Question

If \( f(x) = \begin{cases} \frac{\sin |x|}{x}, & \text{for } [x] \ne 0 \\ 0, & \text{for } [x] = 0 \end{cases} \) where, \([x]\) denotes the greatest integer less than or equal to \(x\), then \(\lim_{x \to 0} f(x)\) is equal to

• A. 1
• B. -1
• C. 0
• D. Does not exist

Hint:

For greatest integer function, always check left-hand and right-hand limits separately.

Answer 1

The Correct Option is D

Concept: Behavior of function depends on greatest integer function \([x]\) near \(x=0\).

Step 1: Consider right-hand limit \(x \to 0^+\).
For \(0<x<1\), we have: \[ [x] = 0 \Rightarrow f(x) = 0 \] Thus, \[ \lim_{x \to 0^+} f(x) = 0 \]

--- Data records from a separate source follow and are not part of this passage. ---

/-- M1: four pairs, three of them marked. -/
theorem witness_MsmCellsFollowTheCellMask :
    MsmDecodes m1 0 0 0 3 45 .gps ∧ nSat m1.cfg.msm m1.buf 3 = 2 ∧ nSig m1.cfg.msm m1.buf 3 = 2 ∧
      nCell m1.cfg.msm m1.buf 3 = 3 :=
  ⟨decodes_m1.1, by decide +kernel⟩

theorem witness_MsmCompactBodyFields : m1.cfg.msm = msmStandard ∧ MsmDecodes m1 0 0 0 3 45 .gps := ⟨rfl, decodes_m1.1⟩

theorem witness_MsmExtendedBodyFields : m4.cfg.msm = msmStandard ∧ MsmDecodes m4 1 0 1 0 46 .glo := ⟨rfl, decodes_m4⟩

/-- M1 has an absent satellite and an absent cell, M4 both fine sentinels, M3 a range of fraction 5. -/
theorem witness_MsmReconstruction :
    m1.cfg.msm = msmStandard ∧ MsmDecodes m1 0 0 0 3 45 .gps ∧ MsmDecodes m3 5 0 0 0 30 .bds ∧
      MsmDecodes m4 1 0 1 0 46 .glo :=
  ⟨rfl, decodes_m1.1, decodes_m3, decodes_m4⟩

/-- A file with one satellite and one cell: indexes 0 and 1, the ends of each reserved range. -/
def oneCell : State :=
  { rtcm with mvalid := true
              msm := { MsmFile.zero with hdr := { MsmFile.zero.hdr with nsat := 1, nsig := 1, ncell := 1 }
                                         sats := [SatEntry.zero], cells := [CellEntry.zero] } }

theorem witness_MsmrdReadsTheResultFile :
    rtcm.mvalid = false ∧ oneCell.mvalid = true ∧
      (∀ n ∈ [0x14, 0x1F], 0x14 ≤ (BitVec.ofNat 8 n).toNat ∧ (BitVec.ofNat 8 n).toNat ≤ 0x1F) ∧
      (∀ n ∈ [0x28, 0x3F], 0x28 ≤ (BitVec.ofNat 8 n).toNat ∧ (BitVec.ofNat 8 n).toNat ≤ 0x3F) ∧
      0x50 ≤ (0x50 : BitVec 8).toNat ∧
      (0x20 ≤ (0x27 : BitVec 8).toNat ∧ (0x27 : BitVec 8).toNat ≤ 0x27 ∧ oneCell.msm.hdr.nsat.toNat ≤ (1 : BitVec 16).toNat) ∧
      (0x40 ≤ (0x4F : BitVec 8).toNat ∧ (0x4F : BitVec 8).toNat ≤ 0x4F ∧ oneCell.msm.hdr.ncell.toNat ≤ (1 : BitVec 16).toNat) ∧
      ((0 : BitVec 16).toNat < oneCell.msm.hdr.nsat.toNat ∧ oneCell.msm.sats[(0 : BitVec 16).toNat]? = some SatEntry.zero) ∧
      ((0 : BitVec 16).toNat < oneCell.msm.hdr.ncell.toNat ∧
        oneCell.msm.cells[(0 : BitVec 16).toNat]? = some CellEntry.zero) := by
  decide

/-- One command for each clause that answers a next state. -/
theorem witness_OnlyTheirCommandsWriteTheState :
    (∃ t, exec (.seek 9) f1Last = .next t) ∧ (∃ t, exec .reset f1Last = .next t) ∧ (∃ t, exec (.push 0x4B) f1Last = .next t) ∧
      (∃ t, exec (.ckvHam 0 0) f1Last = .next t) ∧
      (isPush (.seek 9) = false ∧ writesBuf (.seek 9) = false ∧ verifies (.seek 9) = false ∧ isMsmdec (.seek 9) = false ∧
        writesRes1 (.seek 9) = false ∧ leavesRes0 (.seek 9) = true ∧ Instr.seek 9 ≠ .reset ∧ movesCursor .reset = false) :=
  ⟨⟨_, rfl⟩, ⟨_, rfl⟩, ⟨_, rfl⟩, ⟨_, rfl⟩, by decide⟩

theorem witness_AtMostOneEventPerCommand :
    after (exec .nop f1Last) (fun t => t.events.length) = some 0 ∧
      after (exec (.push 0x4B) f1Last) (fun t => t.events.length) = some 1 ∧
      after (exec (.push 0x4A) f1Last) (fun t => t.events.length) = some 1 ∧
      after m1Done (fun t => t.events.length) = some 1 ∧
      after (exec (.msmdec 0 0 0 3 44) m1) (fun t => t.events.length) = some 1 := by
  decide +kernel

theorem witness_FrameLivesUntilTheNextBufferWrite :
    ((∃ t, exec .tell f1Last = .next t) ∧ readsOnly .tell = true) ∧
      ((∃ t, exec (.bufwr 9 1) f1Last = .next t) ∧ readsOnly (.bufwr 9 1) = false ∧ isPush (.bufwr 9 1) = false) ∧
      ((∃ t, exec (.push 0x4B) f1Last = .next t) ∧ isPush (.push 0x4B) = true) :=
  ⟨⟨⟨_, rfl⟩, by decide⟩, ⟨⟨_, rfl⟩, by decide, by decide⟩, ⟨_, rfl⟩, by decide⟩

theorem witness_EveryStepKeepsTheBufferCanonical :
    Memory.wf f1Last.buf ∧ ∃ t, step { f1Last with port := [pk 0x3000004B 0 0] } = .next t := ⟨by decide, _, rfl⟩

theorem stateInv_port {s : State} (h : StateInv s) (q : List Packet) : StateInv { s with port := q } := h

theorem witness_EveryStepKeepsTheInvariant :
    StateInv { f1Last with port := [pk 0x3000004B 0 0] } ∧ ∃ t, step { f1Last with port := [pk 0x3000004B 0 0] } = .next t :=
  ⟨stateInv_port stateInv_f1Last _, _, rfl⟩

theorem witness_ResetHasTheInvariant : cfgWf (instanceOf .nmea 128) = true ∧ cfgWf astCfg = true := by decide

end Sys2Proof.Tests
end

section
/-! Proofs for 00_scope.md: fields as bits (R10, R100), the step (R6, R57, R61), `PUSH` on an ill-formed configuration
(R8, R79). -/

namespace Sys2Proof.Machine

/-! ### A field is the sum of its bits -/

/-- The field as a positional sum: bit `i` from the left weighs `2 ^ (w - 1 - i)` (R100). -/
theorem getU_eq_sum (m : Memory) (p w : Nat) :
    getU m p w = ∑ i ∈ Finset.range w, (bitAt m (p + i)).toNat * 2 ^ (w - 1 - i) := by
  induction w with
  | zero => rfl
  | succ w ih =>
    -- one more bit doubles the weight of each bit before it
    have double : ∀ i ∈ Finset.range w, 2 * ((bitAt m (p + i)).toNat * 2 ^ (w - 1 - i)) =
        (bitAt m (p + i)).toNat * 2 ^ (w + 1 - 1 - i) := by
      intro i hi
      have hexp : w + 1 - 1 - i = w - 1 - i + 1 := by have := Finset.mem_range.1 hi; omega
      rw [hexp, pow_succ]; ring
    rw [getU, ih, Finset.mul_sum, Finset.sum_congr rfl double, Finset.sum_range_succ]
    simp
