-- ==== Sys2Proof/Word.lean ====
section
/-! DEFINITION. The word types of the machine (spec/00_scope.md R5, R7; spec/30_encoding.md R51). -/

namespace Sys2Proof

/-- One memory cell or one general register: 8 bits, unsigned (R5, R10, R30). -/
abbrev Byte := BitVec 8

/-- A 16-bit value: I, PC, a stack slot, an instruction word (R12 to R14, R50). -/
abbrev Word := BitVec 16

/-- The instruction field `nnn`: a 12-bit address (R51, R53). -/
abbrev Addr12 := BitVec 12

/-- A register index, the instruction fields `x` and `y`; every value is valid (R10, R51). -/
abbrev RegIdx := BitVec 4

/-- The instruction field `n`: a count 0..15 (R51, R53). -/
abbrev Nibble := BitVec 4

end Sys2Proof
end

Step 2: Consider left-hand limit \(x \to 0^-\).
For \(-1<x<0\), we have: \[ [x] = -1 \Rightarrow f(x) = \frac{\sin |x|}{x} \] Since \(|x| = -x\) (for negative \(x\)): \[ f(x) = \frac{\sin(-x)}{x} = \frac{-\sin x}{x} \] \[ \lim_{x \to 0^-} f(x) = -1 \]

Step 3: Compare limits.
\[ \lim_{x \to 0^+} f(x) = 0,\quad \lim_{x \to 0^-} f(x) = -1 \] Since LHL \(\neq\) RHL, limit does not exist.